Abu Dhabi, Dubai most expensive cities in Gulf
Although the cost of living in the UAE has fallen over the past year, Abu Dhabi and Dubai are still two of the most expensive cities in the Middle East for expatriates, according to a new report from the global consultancy firm, Mercer.
Abu Dhabi, which ranked 67th overall in Mercer's 2011 Cost of Living survey, has dropped 17 places from last year. Dubai also fell to 81st, down 26 places, in the latest report released yesterday.
The survey covers 214 cities and compares costs of items such as food, housing, transport and clothing.
The Israeli city of Tel Aviv is the most expensive city in the Middle East for expats, ranking 24th in the global standings, followed by Abu Dhabi and Dubai respectively.
"Dubai in particular has witnessed a reduction in accommodation costs since 2009 as the strong supply of property coming on to the rental market has reduced the shortage that existed in the several years prior to 2008," said Callum Burns-Green, head of Mercer's Dubai office.
Burns-Green says government initiatives to control food inflation, such as the stabilisation of essential commodities, have helped UAE cities move down the table. "Where the depreciation has been accompanied by political stability and good levels of security, such as in the UAE, we would generally expect a favourable impact on those cities from an economic perspective as expatriates and their employers see a reduced cost of living there," he added
New York was used as the base city in the Mercer report with all cities compared against the financial capital of the United States and currency movements were measured against the US dollar.

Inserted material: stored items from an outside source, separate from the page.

/-! ## dropL1Line -/

@[simp] theorem dropL1Line_turns (s : State) (core line : Nat) : (dropL1Line s core line).turns = s.turns := rfl
@[simp] theorem dropL1Line_cur (s : State) (core line : Nat) : (dropL1Line s core line).cur = s.cur := rfl
@[simp] theorem dropL1Line_free (s : State) (core line : Nat) : (dropL1Line s core line).free = s.free := rfl
@[simp] theorem dropL1Line_clock (s : State) (core line : Nat) : (dropL1Line s core line).clock = s.clock := rfl
@[simp] theorem dropL1Line_mem (s : State) (core line : Nat) : (dropL1Line s core line).mem = s.mem := rfl
@[simp] theorem dropL1Line_extBytes (s : State) (core line : Nat) : (dropL1Line s core line).extBytes = s.extBytes := rfl
@[simp] theorem dropL1Line_tamper (s : State) (core line : Nat) : (dropL1Line s core line).tamper = s.tamper := rfl
@[simp] theorem dropL1Line_sealed (s : State) (core line : Nat) : (dropL1Line s core line).sealed = s.sealed := rfl
@[simp] theorem dropL1Line_hostLines (s : State) (core line : Nat) : (dropL1Line s core line).hostLines = s.hostLines := rfl
@[simp] theorem dropL1Line_waves (s : State) (core line : Nat) : (dropL1Line s core line).waves = s.waves := rfl
@[simp] theorem dropL1Line_groups (s : State) (core line : Nat) : (dropL1Line s core line).groups = s.groups := rfl
@[simp] theorem dropL1Line_grids (s : State) (core line : Nat) : (dropL1Line s core line).grids = s.grids := rfl
@[simp] theorem dropL1Line_queues (s : State) (core line : Nat) : (dropL1Line s core line).queues = s.queues := rfl
@[simp] theorem dropL1Line_ctxs (s : State) (core line : Nat) : (dropL1Line s core line).ctxs = s.ctxs := rfl
@[simp] theorem dropL1Line_cores (s : State) (core line : Nat) : (dropL1Line s core line).cores = s.cores := rfl
@[simp] theorem dropL1Line_coh (s : State) (core line : Nat) : (dropL1Line s core line).coh = { s.coh with l1 := Map.erase s.coh.l1 (l1Key core line) } := rfl
@[simp] theorem dropL1Line_vm (s : State) (core line : Nat) : (dropL1Line s core line).vm = s.vm := rfl
@[simp] theorem dropL1Line_accs (s : State) (core line : Nat) : (dropL1Line s core line).accs = s.accs := rfl
@[simp] theorem dropL1Line_partials (s : State) (core line : Nat) : (dropL1Line s core line).partials = s.partials := rfl
@[simp] theorem dropL1Line_arrivals (s : State) (core line : Nat) : (dropL1Line s core line).arrivals = s.arrivals := rfl
@[simp] theorem dropL1Line_link (s : State) (core line : Nat) : (dropL1Line s core line).link = s.link := rfl
@[simp] theorem dropL1Line_mgmt (s : State) (core line : Nat) : (dropL1Line s core line).mgmt = s.mgmt := rfl
@[simp] theorem dropL1Line_rinkan (s : State) (core line : Nat) : (dropL1Line s core line).rinkan = s.rinkan := rfl
@[simp] theorem dropL1Line_boot (s : State) (core line : Nat) : (dropL1Line s core line).boot = s.boot := rfl
@[simp] theorem dropL1Line_msix (s : State) (core line : Nat) : (dropL1Line s core line).msix = s.msix := rfl
@[simp] theorem dropL1Line_placeP (s : State) (core line : Nat) : (dropL1Line s core line).placeP = s.placeP := rfl
@[simp] theorem dropL1Line_nextGid (s : State) (core line : Nat) : (dropL1Line s core line).nextGid = s.nextGid := rfl
@[simp] theorem dropL1Line_nextGrid (s : State) (core line : Nat) : (dropL1Line s core line).nextGrid = s.nextGrid := rfl
@[simp] theorem dropL1Line_nextKey (s : State) (core line : Nat) : (dropL1Line s core line).nextKey = s.nextKey := rfl
@[simp] theorem dropL1Line_stamp (s : State) (core line : Nat) : (dropL1Line s core line).stamp = s.stamp := rfl

/-! ## sendMsg -/

@[simp] theorem sendMsg_turns (s : State) (m : Msg) : (sendMsg s m).turns = s.turns := rfl
@[simp] theorem sendMsg_cur (s : State) (m : Msg) : (sendMsg s m).cur = s.cur := rfl
@[simp] theorem sendMsg_free (s : State) (m : Msg) : (sendMsg s m).free = s.free := rfl
@[simp] theorem sendMsg_clock (s : State) (m : Msg) : (sendMsg s m).clock = s.clock := rfl
@[simp] theorem sendMsg_mem (s : State) (m : Msg) : (sendMsg s m).mem = s.mem := rfl
@[simp] theorem sendMsg_extBytes (s : State) (m : Msg) : (sendMsg s m).extBytes = s.extBytes := rfl
@[simp] theorem sendMsg_tamper (s : State) (m : Msg) : (sendMsg s m).tamper = s.tamper := rfl
@[simp] theorem sendMsg_sealed (s : State) (m : Msg) : (sendMsg s m).sealed = s.sealed := rfl
@[simp] theorem sendMsg_hostLines (s : State) (m : Msg) : (sendMsg s m).hostLines = s.hostLines := rfl
@[simp] theorem sendMsg_waves (s : State) (m : Msg) : (sendMsg s m).waves = s.waves := rfl
@[simp] theorem sendMsg_groups (s : State) (m : Msg) : (sendMsg s m).groups = s.groups := rfl
@[simp] theorem sendMsg_grids (s : State) (m : Msg) : (sendMsg s m).grids = s.grids := rfl
@[simp] theorem sendMsg_queues (s : State) (m : Msg) : (sendMsg s m).queues = s.queues := rfl
@[simp] theorem sendMsg_ctxs (s : State) (m : Msg) : (sendMsg s m).ctxs = s.ctxs := rfl
@[simp] theorem sendMsg_cores (s : State) (m : Msg) : (sendMsg s m).cores = s.cores := rfl
@[simp] theorem sendMsg_coh (s : State) (m : Msg) : (sendMsg s m).coh = { s.coh with msgs := s.coh.msgs ++ [m.at_ s.clock] } := rfl
@[simp] theorem sendMsg_vm (s : State) (m : Msg) : (sendMsg s m).vm = s.vm := rfl
@[simp] theorem sendMsg_accs (s : State) (m : Msg) : (sendMsg s m).accs = s.accs := rfl
@[simp] theorem sendMsg_partials (s : State) (m : Msg) : (sendMsg s m).partials = s.partials := rfl
@[simp] theorem sendMsg_arrivals (s : State) (m : Msg) : (sendMsg s m).arrivals = s.arrivals := rfl
@[simp] theorem sendMsg_link (s : State) (m : Msg) : (sendMsg s m).link = s.link := rfl
@[simp] theorem sendMsg_mgmt (s : State) (m : Msg) : (sendMsg s m).mgmt = s.mgmt := rfl
@[simp] theorem sendMsg_rinkan (s : State) (m : Msg) : (sendMsg s m).rinkan = s.rinkan := rfl
@[simp] theorem sendMsg_boot (s : State) (m : Msg) : (sendMsg s m).boot = s.boot := rfl
@[simp] theorem sendMsg_msix (s : State) (m : Msg) : (sendMsg s m).msix = s.msix := rfl
@[simp] theorem sendMsg_placeP (s : State) (m : Msg) : (sendMsg s m).placeP = s.placeP := rfl
@[simp] theorem sendMsg_nextGid (s : State) (m : Msg) : (sendMsg s m).nextGid = s.nextGid := rfl
@[simp] theorem sendMsg_nextGrid (s : State) (m : Msg) : (sendMsg s m).nextGrid = s.nextGrid := rfl
@[simp] theorem sendMsg_nextKey (s : State) (m : Msg) : (sendMsg s m).nextKey = s.nextKey := rfl
@[simp] theorem sendMsg_stamp (s : State) (m : Msg) : (sendMsg s m).stamp = s.stamp := rfl

/-! ## putPort -/

@[simp] theorem putPort_turns (s : State) (p : Nat) (x : Port) : (putPort s p x).turns = s.turns := rfl
@[simp] theorem putPort_cur (s : State) (p : Nat) (x : Port) : (putPort s p x).cur = s.cur := rfl
@[simp] theorem putPort_free (s : State) (p : Nat) (x : Port) : (putPort s p x).free = s.free := rfl
@[simp] theorem putPort_clock (s : State) (p : Nat) (x : Port) : (putPort s p x).clock = s.clock := rfl
@[simp] theorem putPort_mem (s : State) (p : Nat) (x : Port) : (putPort s p x).mem = s.mem := rfl
@[simp] theorem putPort_extBytes (s : State) (p : Nat) (x : Port) : (putPort s p x).extBytes = s.extBytes := rfl
@[simp] theorem putPort_tamper (s : State) (p : Nat) (x : Port) : (putPort s p x).tamper = s.tamper := rfl
@[simp] theorem putPort_sealed (s : State) (p : Nat) (x : Port) : (putPort s p x).sealed = s.sealed := rfl
@[simp] theorem putPort_hostLines (s : State) (p : Nat) (x : Port) : (putPort s p x).hostLines = s.hostLines := rfl
@[simp] theorem putPort_waves (s : State) (p : Nat) (x : Port) : (putPort s p x).waves = s.waves := rfl
@[simp] theorem putPort_groups (s : State) (p : Nat) (x : Port) : (putPort s p x).groups = s.groups := rfl
@[simp] theorem putPort_grids (s : State) (p : Nat) (x : Port) : (putPort s p x).grids = s.grids := rfl
@[simp] theorem putPort_queues (s : State) (p : Nat) (x : Port) : (putPort s p x).queues = s.queues := rfl
@[simp] theorem putPort_ctxs (s : State) (p : Nat) (x : Port) : (putPort s p x).ctxs = s.ctxs := rfl
@[simp] theorem putPort_cores (s : State) (p : Nat) (x : Port) : (putPort s p x).cores = s.cores := rfl
@[simp] theorem putPort_coh (s : State) (p : Nat) (x : Port) : (putPort s p x).coh = s.coh := rfl
@[simp] theorem putPort_vm (s : State) (p : Nat) (x : Port) : (putPort s p x).vm = s.vm := rfl
@[simp] theorem putPort_accs (s : State) (p : Nat) (x : Port) : (putPort s p x).accs = s.accs := rfl
@[simp] theorem putPort_partials (s : State) (p : Nat) (x : Port) : (putPort s p x).partials = s.partials := rfl
@[simp] theorem putPort_arrivals (s : State) (p : Nat) (x : Port) : (putPort s p x).arrivals = s.arrivals := rfl
@[simp] theorem putPort_link (s : State) (p : Nat) (x : Port) : (putPort s p x).link = { s.link with ports := Tab.set Port.init s.link.ports p x } := rfl
@[simp] theorem putPort_mgmt (s : State) (p : Nat) (x : Port) : (putPort s p x).mgmt = s.mgmt := rfl
@[simp] theorem putPort_rinkan (s : State) (p : Nat) (x : Port) : (putPort s p x).rinkan = s.rinkan := rfl
@[simp] theorem putPort_boot (s : State) (p : Nat) (x : Port) : (putPort s p x).boot = s.boot := rfl
@[simp] theorem putPort_msix (s : State) (p : Nat) (x : Port) : (putPort s p x).msix = s.msix := rfl
@[simp] theorem putPort_placeP (s : State) (p : Nat) (x : Port) : (putPort s p x).placeP = s.placeP := rfl
@[simp] theorem putPort_nextGid (s : State) (p : Nat) (x : Port) : (putPort s p x).nextGid = s.nextGid := rfl
@[simp] theorem putPort_nextGrid (s : State) (p : Nat) (x : Port) : (putPort s p x).nextGrid = s.nextGrid := rfl
@[simp] theorem putPort_nextKey (s : State) (p : Nat) (x : Port) : (putPort s p x).nextKey = s.nextKey := rfl
@[simp] theorem putPort_stamp (s : State) (p : Nat) (x : Port) : (putPort s p x).stamp = s.stamp := rfl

The cost of housing — often the biggest expense for expats — played an important role in determining where cities were ranked.
"Not only is the UAE becoming more affordable for expatriates, but generally speaking the UAE has regained a lot of its competitive advantage on the global scene in comparison with other international hubs. This is particularly true of Dubai, which really is the business hub for the region," said Philippe Dauba-Pantanacce, senior economist for global markets, Middle East and North Africa at Standard Chartered Bank.

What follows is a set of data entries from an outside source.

-- ==== Sys2Proof/Laws/PerInstr.lean ====
section
/-! SUPPORT. Laws/PerInstr.lean: family RoundTrip: the fields of each instruction's own word, read back, name the instruction (R24 to
R40); one lemma per constructor. A device event has no word. -/

open Sys2Proof Sys2Proof.Machine Sys2Proof.Laws

-- one lemma at a time: many proofs in flight at once would need more threads than the memory limit leaves room for
set_option Elab.async false
set_option linter.unusedSimpArgs false

namespace Sys2Proof.Laws

/-- Reading the fields of an instruction's own word gives the instruction. -/
def RoundTrip.Statement (i : Instr) : Prop :=
  wellFormed i = true →
    match encode i with
    | some (.word w) => ∀ next, parseS w next = some i
    | some (.long w n) => parseS w n = some i
    | some (.lane w) => parseL w = some i
    | none => True

/-! ## Fields of appended words (R24 to R31) -/

@[simp] theorem fld_b (x : BitVec 8) (y : BitVec 2) : (x ++ y : BitVec 10).extractLsb' 2 8 = x := extract_hi x y
@[simp] theorem fld_t (x : BitVec 8) (y : BitVec 2) : (x ++ y : BitVec 10).extractLsb' 0 2 = y := extract_lo x y
@[simp] theorem fld_w (x : BitVec 5) (y : BitVec 5) : (x ++ y : BitVec 10).extractLsb' 5 5 = x := extract_hi x y
@[simp] theorem fld_o (x : BitVec 5) (y : BitVec 5) : (x ++ y : BitVec 10).extractLsb' 0 5 = y := extract_lo x y
@[simp] theorem fld_m (x : BitVec 4) (y : BitVec 4) : (x ++ y : BitVec 8).extractLsb' 0 4 = y := extract_lo x y
@[simp] theorem fld_k (x : BitVec 2) (y : BitVec 8) : (x ++ y : BitVec 10).extractLsb' 8 2 = x := extract_hi x y
@[simp] theorem fld_n (x : BitVec 2) (y : BitVec 8) : (x ++ y : BitVec 10).extractLsb' 0 8 = y := extract_lo x y
@[simp] theorem fld_c (x : BitVec 4) (y : BitVec 6) : (x ++ y : BitVec 10).extractLsb' 6 4 = x := extract_hi x y
@[simp] theorem fld_e (x : BitVec 4) (y : BitVec 6) : (x ++ y : BitVec 10).extractLsb' 0 6 = y := extract_lo x y
@[simp] theorem fld_q (x : BitVec 4) (y : BitVec 2) : (x ++ y : BitVec 6).extractLsb' 0 2 = y := extract_lo x y
@[simp] theorem fld_f (x : BitVec 6) (y : BitVec 2) : (x ++ y : BitVec 8).extractLsb' 0 2 = y := extract_lo x y
@[simp] theorem fld_r (x : BitVec 8) (y : BitVec 2) : (x ++ y : BitVec 10).extractLsb' 0 2 = y := extract_lo x y
@[simp] theorem fld_s (x : BitVec 3) (y : BitVec 7) : (x ++ y : BitVec 10).extractLsb' 7 3 = x := extract_hi x y
@[simp] theorem fld_bit (x : BitVec 5) (b : Bool) : (x ++ b1 b : BitVec 6).getLsbD 0 = b := by
  apply bit_of; rw [toNat_append]; cases b <;> simp [b1]
@[simp] theorem fld_wr (x : BitVec 4) (b c : Bool) : (x ++ b1 b ++ b1 c : BitVec 6).getLsbD 0 = c := by
  apply bit_of; rw [toNat_append]; cases c <;> simp [b1]
@[simp] theorem fld_ex (x : BitVec 4) (b c : Bool) : (x ++ b1 b ++ b1 c : BitVec 6).getLsbD 1 = b := by
  apply bit_of; rw [toNat_append, toNat_append]; cases b <;> cases c <;> simp [b1] <;> omega
@[simp] theorem fld_wide (x : BitVec 2) (b : Bool) : (x ++ (0 : BitVec 7) ++ b1 b : BitVec 10).getLsbD 0 = b := by
  apply bit_of; rw [toNat_append, toNat_append]; cases b <;> simp [b1]
@[simp] theorem fld_minor (x : BitVec 2) (b : Bool) : (x ++ (0 : BitVec 7) ++ b1 b : BitVec 10).extractLsb' 8 2 = x := by
  apply BitVec.eq_of_toNat_eq; rw [toNat_extract, toNat_append, toNat_append]; have := (b1 b).isLt; simp; omega
@[simp] theorem bar_k (x : BitVec 3) (y : BitVec 4) (z : BitVec 3) : (x ++ y ++ z : BitVec 10).extractLsb' 7 3 = x := by
  apply BitVec.eq_of_toNat_eq; rw [toNat_extract, toNat_append, toNat_append]; omega
@[simp] theorem bar_n (x : BitVec 3) (y : BitVec 4) (z : BitVec 3) : (x ++ y ++ z : BitVec 10).extractLsb' 3 4 = y := by
  apply BitVec.eq_of_toNat_eq; rw [toNat_extract, toNat_append, toNat_append]; omega
@[simp] theorem fen_k (k : BitVec 2) (x : BitVec 3) (y : BitVec 2) (z : BitVec 3) : (k ++ x ++ y ++ z : BitVec 10).extractLsb' 8 2 = k := by
  apply BitVec.eq_of_toNat_eq; rw [toNat_extract, toNat_append, toNat_append, toNat_append]; omega
@[simp] theorem fen_s (k : BitVec 2) (x : BitVec 3) (y : BitVec 2) (z : BitVec 3) : (k ++ x ++ y ++ z : BitVec 10).extractLsb' 5 3 = x := by
  apply BitVec.eq_of_toNat_eq; rw [toNat_extract, toNat_append, toNat_append, toNat_append]; omega
@[simp] theorem fen_o (k : BitVec 2) (x : BitVec 3) (y : BitVec 2) (z : BitVec 3) : (k ++ x ++ y ++ z : BitVec 10).extractLsb' 3 2 = y := by
  apply BitVec.eq_of_toNat_eq; rw [toNat_extract, toNat_append, toNat_append, toNat_append]; omega
theorem ord_s (k : BitVec 1) (x : BitVec 3) (y : BitVec 2) (b : Bool) (z : BitVec 3) :
    (k ++ x ++ y ++ b1 b ++ z : BitVec 10).extractLsb' 6 3 = x := by
  apply BitVec.eq_of_toNat_eq
  rw [toNat_extract, toNat_append, toNat_append, toNat_append, toNat_append]; have := (b1 b).isLt; omega
theorem ord_o (k : BitVec 1) (x : BitVec 3) (y : BitVec 2) (b : Bool) (z : BitVec 3) :
    (k ++ x ++ y ++ b1 b ++ z : BitVec 10).extractLsb' 4 2 = y := by
  apply BitVec.eq_of_toNat_eq
  rw [toNat_extract, toNat_append, toNat_append, toNat_append, toNat_append]; have := (b1 b).isLt; omega
theorem ord_w (k : BitVec 1) (x : BitVec 3) (y : BitVec 2) (b : Bool) (z : BitVec 3) :
    (k ++ x ++ y ++ b1 b ++ z : BitVec 10).getLsbD 3 = b := by
  apply bit_of; rw [toNat_append, toNat_append, toNat_append, toNat_append]; cases b <;> simp [b1] <;> omega
theorem ord_k (k : Bool) (x : BitVec 3) (y : BitVec 2) (b : Bool) (z : BitVec 3) :
    (b1 k ++ x ++ y ++ b1 b ++ z : BitVec 10).getLsbD 9 = k := by
  apply bit_of; rw [toNat_append, toNat_append, toNat_append, toNat_append]; have := (b1 b).isLt; cases k <;> simp [b1] <;> omega
@[simp] theorem stypeOf_code (t : SType) : stypeOf (stypeCode t).toNat = t := by cases t <;> rfl
@[simp] theorem selCondOf_code (c : SelCond) : selCondOf (selCondCode c).toNat = c := by cases c <;> rfl
@[simp] theorem condOf_code (c : Cond) : condOf (condCode c).toNat = some c := by cases c <;> rfl
@[simp] theorem orderOf_code (c : Order) : Machine.orderOf (orderCode c).toNat = c := by cases c <;> rfl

Dauba-Pantanacce says as long as rental inflation pressures remain muted, both Abu Dhabi and Dubai will maintain a comparatively cheaper cost of living while gaining a competitive edge over other global centres.
"The biggest component of the CPI [consumer price index] basket in the UAE is the rent item. Rentals have fallen between 40 to 60 per cent from peak to trough, which has had a major impact on the general cost of living since it represents — as exemplified by the CPI weight components — the biggest expense of a typical household," he added.

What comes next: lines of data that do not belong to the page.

/-! ## Branches on the flags (R28, R184) -/

/-- A branch whose condition holds goes to its target; a lower one advances the spin count only. -/
theorem branchIf_taken {i : Instr} {s : State} {w : Wave} {f : Frag} {p : Wave → Frag → Bool} {o : BitVec 22} (hI : Issues s w f)
    (h : exec i s = branchIf s p o) (hp : p w f = true) :
    ScalarDone i s w f (rdS w) (rdM w f) f.flags (f.pc + 4 * o.signExtend 64) := by
  rw [branchIf, onFrag_issues hI, if_pos hp, branchTo] at h
  refine done_scalarDone h rfl ?_ ?_ (fun n => ?_) (fun n => ?_)
  all_goals split_ifs <;> rfl

/-- A branch whose condition does not hold goes on to the next word. -/
theorem branchIf_untaken {i : Instr} {s : State} {w : Wave} {f : Frag} {p : Wave → Frag → Bool} {o : BitVec 22} (hI : Issues s w f)
    (h : exec i s = branchIf s p o) (hp : p w f = false) : ScalarDone i s w f (rdS w) (rdM w f) f.flags (f.pc + 4) := by
  rw [branchIf, onFrag_issues hI, hp] at h
  exact done_scalarDone h rfl rfl rfl (fun _ => rfl) (fun _ => rfl)

/-- `BC` by the code of its condition, which holds where `p` does. -/
theorem bc_byCode {s : State} {w : Wave} {f : Frag} (hI : Issues s w f) (o : BitVec 22) {k : Nat} {p : Prop} (c : Cond)
    (hk : condOf k = some c) (hc : condCode c = BitVec.ofNat 4 k) (hp : condHolds c f.flags = true ↔ p) :
    ∃ cc, condOf k = some cc ∧ encode (.bc cc o) = some (.word (packSB 0x20 (BitVec.ofNat 4 k) o))
      ∧ (p → ScalarDone (.bc cc o) s w f (rdS w) (rdM w f) f.flags (f.pc + 4 * o.signExtend 64))
      ∧ (¬ p → ScalarDone (.bc cc o) s w f (rdS w) (rdM w f) f.flags (f.pc + 4)) :=
  ⟨c, hk, by rw [← hc]; rfl, fun h => branchIf_taken hI (exec_bc c o s) (hp.2 h),
    fun h => branchIf_untaken hI (exec_bc c o s) (Bool.eq_false_iff.2 fun hh => h (hp.1 hh))⟩

/-- Settles O5: for each code the condition it names holds as R28's table says. -/
theorem branchConditions : Obligations.BranchConditions := by
  refine ⟨fun s w f o hI => ?_, rfl⟩
  refine ⟨bc_byCode hI o .al rfl rfl ?_, bc_byCode hI o .eq rfl rfl ?_, bc_byCode hI o .ne rfl rfl ?_, bc_byCode hI o .lt rfl rfl ?_,
    bc_byCode hI o .ge rfl rfl ?_, bc_byCode hI o .ltu rfl rfl ?_, bc_byCode hI o .geu rfl rfl ?_, bc_byCode hI o .gt rfl rfl ?_,
    bc_byCode hI o .le rfl rfl ?_, bc_byCode hI o .gtu rfl rfl ?_, bc_byCode hI o .leu rfl rfl ?_, bc_byCode hI o .mi rfl rfl ?_,
    bc_byCode hI o .pl rfl rfl ?_, bc_byCode hI o .vs rfl rfl ?_, bc_byCode hI o .vc rfl rfl ?_⟩
  all_goals
    obtain ⟨z, n, c, v⟩ := f.flags
    revert z n c v
    decide

end Sys2Proof.Machine
end

section
/-! PROOFS. What a scalar word that traps at U answers (R107, R355 to R358). -/

namespace Sys2Proof.Machine

/-! ## A wave with another fragment -/

@[simp] theorem putFrag_core (w : Wave) (b : Bool) (f : Option Frag) : (putFrag w b f).core = w.core := by cases b <;> rfl
@[simp] theorem putFrag_slot (w : Wave) (b : Bool) (f : Option Frag) : (putFrag w b f).slot = w.slot := by cases b <;> rfl
@[simp] theorem putFrag_gid (w : Wave) (b : Bool) (f : Option Frag) : (putFrag w b f).gid = w.gid := by cases b <;> rfl
@[simp] theorem putFrag_priv (w : Wave) (b : Bool) (f : Option Frag) : (putFrag w b f).priv = w.priv := by cases b <;> rfl
@[simp] theorem putFrag_trap (w : Wave) (b : Bool) (f : Option Frag) : (putFrag w b f).trap = w.trap := by cases b <;> rfl
@[simp] theorem putFrag_treg (w : Wave) (b : Bool) (f : Option Frag) : (putFrag w b f).treg = w.treg := by cases b <;> rfl
@[simp] theorem putFrag_strips (w : Wave) (b : Bool) (f : Option Frag) : (putFrag w b f).strips = w.strips := by cases b <;> rfl

/-! ## Entry (R355, R357, R358) -/

/-- The fragment in the handler, and what stands in its wave's trap registers. -/
theorem handlerWave_spec (d : CtxDesc) (w : Wave) (r : TrapReq) (b : Bool) (f : Frag) : let v := handlerWave d w r b f
    v.core = w.core ∧ v.slot = w.slot ∧ v.priv = .s ∧ v.treg = trapRegs r (entryPc r f)
    ∧ fragOf v b = some { f with pc := BitVec.ofNat 64 d.trapVector, flags := Flags.zero, handler := true, wait := .none } := by
  simp [handlerWave]

/-- A trap of a fragment in a slot enters, whatever else of the state the entry parks. -/
theorem enterTrap_spec {s : State} {core slot : Nat} {r : TrapReq} {w : Wave} {f : Frag} {c : Ctx} (hw : waveAt s core slot = some w)
    (hf : fragOf w r.b = some f) (hc : ctxOf s (ctxIdOf s w.gid) = some c) :
    ∃ t, enterTrap s core slot r = putWave t (handlerWave c.desc w r r.b f) := by
  have hb : trapSlot w r.b = r.b := by simp [trapSlot, hf]
  unfold enterTrap
  simp only [hw, hb, hf, hc]
  exact ⟨_, rfl⟩

/-- A trap raised at U with none in hand and no strip queued enters at once. -/
theorem raiseTrap_enters {s : State} {w : Wave} {r : TrapReq} (hw : waveAt s w.core w.slot = some w) (hp : w.priv = .u)
    (ht : w.trap = .none ∨ w.trap = .pending) (hs : w.strips = []) :
    raiseTrap s w.core w.slot r = enterTrap (putWave s { w with trap := .entering r }) w.core w.slot r := by
  have hat : waveAt (putWave s { w with trap := .entering r }) w.core w.slot = some { w with trap := .entering r } :=
    waveAt_putWave s { w with trap := .entering r }
  have htry : tryEnter (putWave s { w with trap := .entering r }) w.core w.slot
      = enterTrap (putWave s { w with trap := .entering r }) w.core w.slot r := by
    unfold tryEnter
    rw [hat]
    simp [hs]
  rw [← htry]
  unfold raiseTrap
  rw [hw]
  rcases ht with ht | ht <;> simp [hp, ht]

/-- A scalar word of a fragment at U that raises a trap takes it. -/
theorem trapAt_taken {i : Instr} {s : State} {w : Wave} {f : Frag} {c : Ctx} {k : TrapKind} {cause : Cause} {addr : DWord} {info : Nat}
    (hU : AtUser s w f c) (h : exec i s = trapAt s w f k cause addr info) :
    TrapTaken i s f c cause 1 addr (BitVec.ofNat 32 info) (if k = .service then f.pc + 4 else f.pc) := by
  obtain ⟨hI, hp, ht, hs, hc⟩ := hU
  obtain ⟨hcore, hslot⟩ := issues_place hI
  generalize hv : putFrag w s.cur.b (some { f with wait := .none }) = v
  generalize hr : ({ kind := k, cause := cause, unit := 1, mask := f.m0, addr := addr, info := BitVec.ofNat 32 info, pc := f.pc, b := s.cur.b } : TrapReq) = r
  have hvc : v.core = w.core := by rw [← hv, putFrag_core]
  have hvs : v.slot = w.slot := by rw [← hv, putFrag_slot]
  have hb : r.b = s.cur.b := by rw [← hr]
  have hfrag : fragOf { v with trap := .entering r } r.b = some { f with wait := .none } := by
    rw [← hr, ← hv]; exact fragOf_putFrag w s.cur.b _
  have henters := raiseTrap_enters (r := r) (waveAt_putWave s v) (by rw [← hv, putFrag_priv, hp]) (by rw [← hv, putFrag_trap]; exact ht)
    (by rw [← hv, putFrag_strips, hs])
  have hctx : ctxOf (putWave (putWave s v) { v with trap := .entering r })
      (ctxIdOf (putWave (putWave s v) { v with trap := .entering r }) v.gid) = some c := by
    rw [← hv, putFrag_gid]; exact hc
  obtain ⟨t, henter⟩ := enterTrap_spec (waveAt_putWave (putWave s v) { v with trap := .entering r }) hfrag hctx
  obtain ⟨h1, h2, hpriv, htreg, hg⟩ := handlerWave_spec c.desc { v with trap := .entering r } r r.b { f with wait := .none }
  generalize handlerWave c.desc { v with trap := .entering r } r r.b { f with wait := .none } = u at henter h1 h2 hpriv htreg hg
  rw [hb] at hg
  have hplace : waveAt (putWave t u) s.cur.core s.cur.slot = some u := by
    have := waveAt_putWave t u
    rwa [h1, h2, hvc, hvs, hcore, hslot] at this
  refine ⟨putWave t u, ?_, u, _, hplace, hpriv, ?_, hg, rfl, rfl, rfl⟩
  · rw [h, trapAt, hv, hr, ← hvc, ← hvs, henters, henter]
  · rw [htreg, ← hr]; simp [trapRegs, entryPc]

Elsewhere in the GCC, Riyadh was ranked 135th followed by Manama (157), Kuwait City (159), Doha (164), Muscat (184) and Jeddah (185) with the trend of falling accommodation costs prevalent across the entire Middle East region.
"There is a real imbalance between supply and demand across the UAE and the global economic situation is driving rents down in both Dubai and Abu Dhabi," said Matthew Green, head of research and consultancy for the UAE at CB Richard Ellis Middle East.